About the La Garrucha Health Project

Message from Community Health Organisation of the Indigenous Maya of the State of Chiapas (OSIMECH)

Brothers and Sisters of New Zealand, we send you a cordial revolutionary greeting on behalf of the Coordinators and Health Authorities who are working in Caracol III of the La Garrucha Tzeltal Selva Zone.

Our policy, and the way of health of the communities in resistance, is to be able to live a dignified life without becoming ill or dying from preventable or curable illnesses. It is important therefore that we know how to look after ourselves; that we have the knowledge and materials needed to cure our illnesses; that we have good health education; to have clinics, hospitals, medicines, herbs, doctors, midwives, promoters, osteopaths who work with one heart respecting the desires and culture of the people.

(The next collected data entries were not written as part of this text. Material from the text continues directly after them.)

-- ==== Sys2Proof/Syntax.lean ====
section
/-! DEFINITION. The 53 instructions of R311, one constructor for each row of spec/opcode_table.json.
Operands stand in the assembler order of R330. A field an instruction does not use (R307) is no operand of it. -/

namespace Sys2Proof

/-- The instruction subset (R311). A word outside it is unknown (R320) and has no constructor: `decode` rejects it by name
and the pipeline runs it as the do-nothing op of R320 (Machine/Unknown.lean). -/
inductive Instr
  -- three-register arithmetic and logic, R451–R460
  | add (rd rs rt : Reg)
  | addu (rd rs rt : Reg)
  | sub (rd rs rt : Reg)
  | subu (rd rs rt : Reg)
  | and (rd rs rt : Reg)
  | or (rd rs rt : Reg)
  | xor (rd rs rt : Reg)
  | nor (rd rs rt : Reg)
  | slt (rd rs rt : Reg)
  | sltu (rd rs rt : Reg)
  -- immediate arithmetic and logic, R461–R468
  | addi (rt rs : Reg) (imm : BitVec 16)
  | addiu (rt rs : Reg) (imm : BitVec 16)
  | slti (rt rs : Reg) (imm : BitVec 16)
  | sltiu (rt rs : Reg) (imm : BitVec 16)
  | andi (rt rs : Reg) (imm : BitVec 16)
  | ori (rt rs : Reg) (imm : BitVec 16)
  | xori (rt rs : Reg) (imm : BitVec 16)
  | lui (rt : Reg) (imm : BitVec 16)
  -- shifts, R470–R475; a constant amount is a count, 0 to 31 in a well-formed instruction (R305)
  | sll (rd rt : Reg) (shamt : Nat)
  | srl (rd rt : Reg) (shamt : Nat)
  | sra (rd rt : Reg) (shamt : Nat)
  | sllv (rd rt rs : Reg)
  | srlv (rd rt rs : Reg)
  | srav (rd rt rs : Reg)
  -- multiply, divide, HI and LO, R505–R512
  | mult (rs rt : Reg)
  | multu (rs rt : Reg)
  | div (rs rt : Reg)
  | divu (rs rt : Reg)
  | mfhi (rd : Reg)
  | mflo (rd : Reg)
  | mthi (rs : Reg)
  | mtlo (rs : Reg)
  -- branches and jumps, R551–R562
  | beq (rs rt : Reg) (offset : BitVec 16)
  | bne (rs rt : Reg) (offset : BitVec 16)
  | blez (rs : Reg) (offset : BitVec 16)
  | bgtz (rs : Reg) (offset : BitVec 16)
  | bltz (rs : Reg) (offset : BitVec 16)
  | bgez (rs : Reg) (offset : BitVec 16)
  | bltzal (rs : Reg) (offset : BitVec 16)
  | bgezal (rs : Reg) (offset : BitVec 16)
  | j (target : BitVec 26)
  | jal (target : BitVec 26)
  | jalr (rd rs : Reg)
  | jr (rs : Reg)
  -- loads and stores, R610–R622
  | lb (rt rs : Reg) (offset : BitVec 16)
  | lbu (rt rs : Reg) (offset : BitVec 16)
  | lh (rt rs : Reg) (offset : BitVec 16)
  | lhu (rt rs : Reg) (offset : BitVec 16)
  | lw (rt rs : Reg) (offset : BitVec 16)
  | sb (rt rs : Reg) (offset : BitVec 16)
  | sh (rt rs : Reg) (offset : BitVec 16)
  | sw (rt rs : Reg) (offset : BitVec 16)
  -- system, R650
  | syscall
  deriving DecidableEq, Repr

end Sys2Proof
end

This is the health for which we fight as Zapatistas and the health which our indigenous people in resistance hope to achieve.

In this organisation we work together to create health and to be healthy as individuals and as a people. Only if we all have good health can we collectively work with strength, truth and dignity to fight for the rights of indigenous Mexicans and others, and not fail our people as the bad government has done, leaving them with the worst poverty; dying from malnutrition and other curable and preventable diseases, and without the right to organise.

There are many needs that that form part of the construction of the Autonomous Zapatista Health System. Between us all we will try to help the people in resistance who with our rebellion will awaken us to seek a world in which many worlds fit, to grow from below and to the left.

It is all our word which we express to you brothers and sisters of a country that we don’t know, but we do know that our heart is with you and yours with us, and we greet you with happiness and have faith in your strong hearts.

With a dignified heart we ask for the resources that will strengthen our fight for a better world. The part that our brothers and sisters of New Zealand give will help in five specific areas: capacity building of General Health, vaccination programme, operating costs, prevention brigades, and medical campaigns.

Greetings to all, and to all we wish good health from our dignified rebel lands, Zona Selva Tzeltal.

Julio Jiménez Hernández
for
Community Health Organisation of the Indigenous Maya of the State of Chiapas (OSIMECH) San Cristóbal de Las Casas

The Wellington Zapatista Support Group

We work to raise funds to support the La Garrucha Health project, and raise awareness of the Zapatista struggle. For more information or if you would like to get involved please visit our blog http://www.floweroftheword.wordpress.com or email us on zapatistasolidarity(AT)gmail.com. If you would like to recieve invites to our events and news updates (around 3 emails per month) then send a blank email to altavoz-subscribe(AT)lists.riseup.net.
Other Groups Supporting the La Garrucha Health Project

Latin American Solidarity Committee
Venezuelan Support Network of Australia
Venezuelan Support Network of Aotearoa/New Zealand (Christchurch)
Christian World Service

Background to the La Garrucha Health Project

In January 2006 Julie Webb-Pullman (JWP) was in Chiapas, Mexico covering the opening of La Otra Campaña as a special correspondent for independent internet news site Narconews. In the second week of the campaign, one of the leading figures in the Zapatista movement, Comandanta Ramona, died of kidney failure on her way to hospital. JWP began researching the health situation in Chiapas, and made contact with an NGO who had been working in the area since 1994. In April 2006, an approach was made to the Junta de Bueno Gobierno (JBG) de La Garrucha (Council of Good Government of La Garrucha) regarding a potential contribution from New Zealand to address the outstanding health requirements in the Cañadas region of Chiapas. The Junta advised that the relevant communities had prioritised their needs, and identified the most pressing as a health clinic, a pharmacy warehouse, and an emergency vehicle to transfer seriously ill and injured persons to the nearest tertiary health services (several hours by mostly dirt roads).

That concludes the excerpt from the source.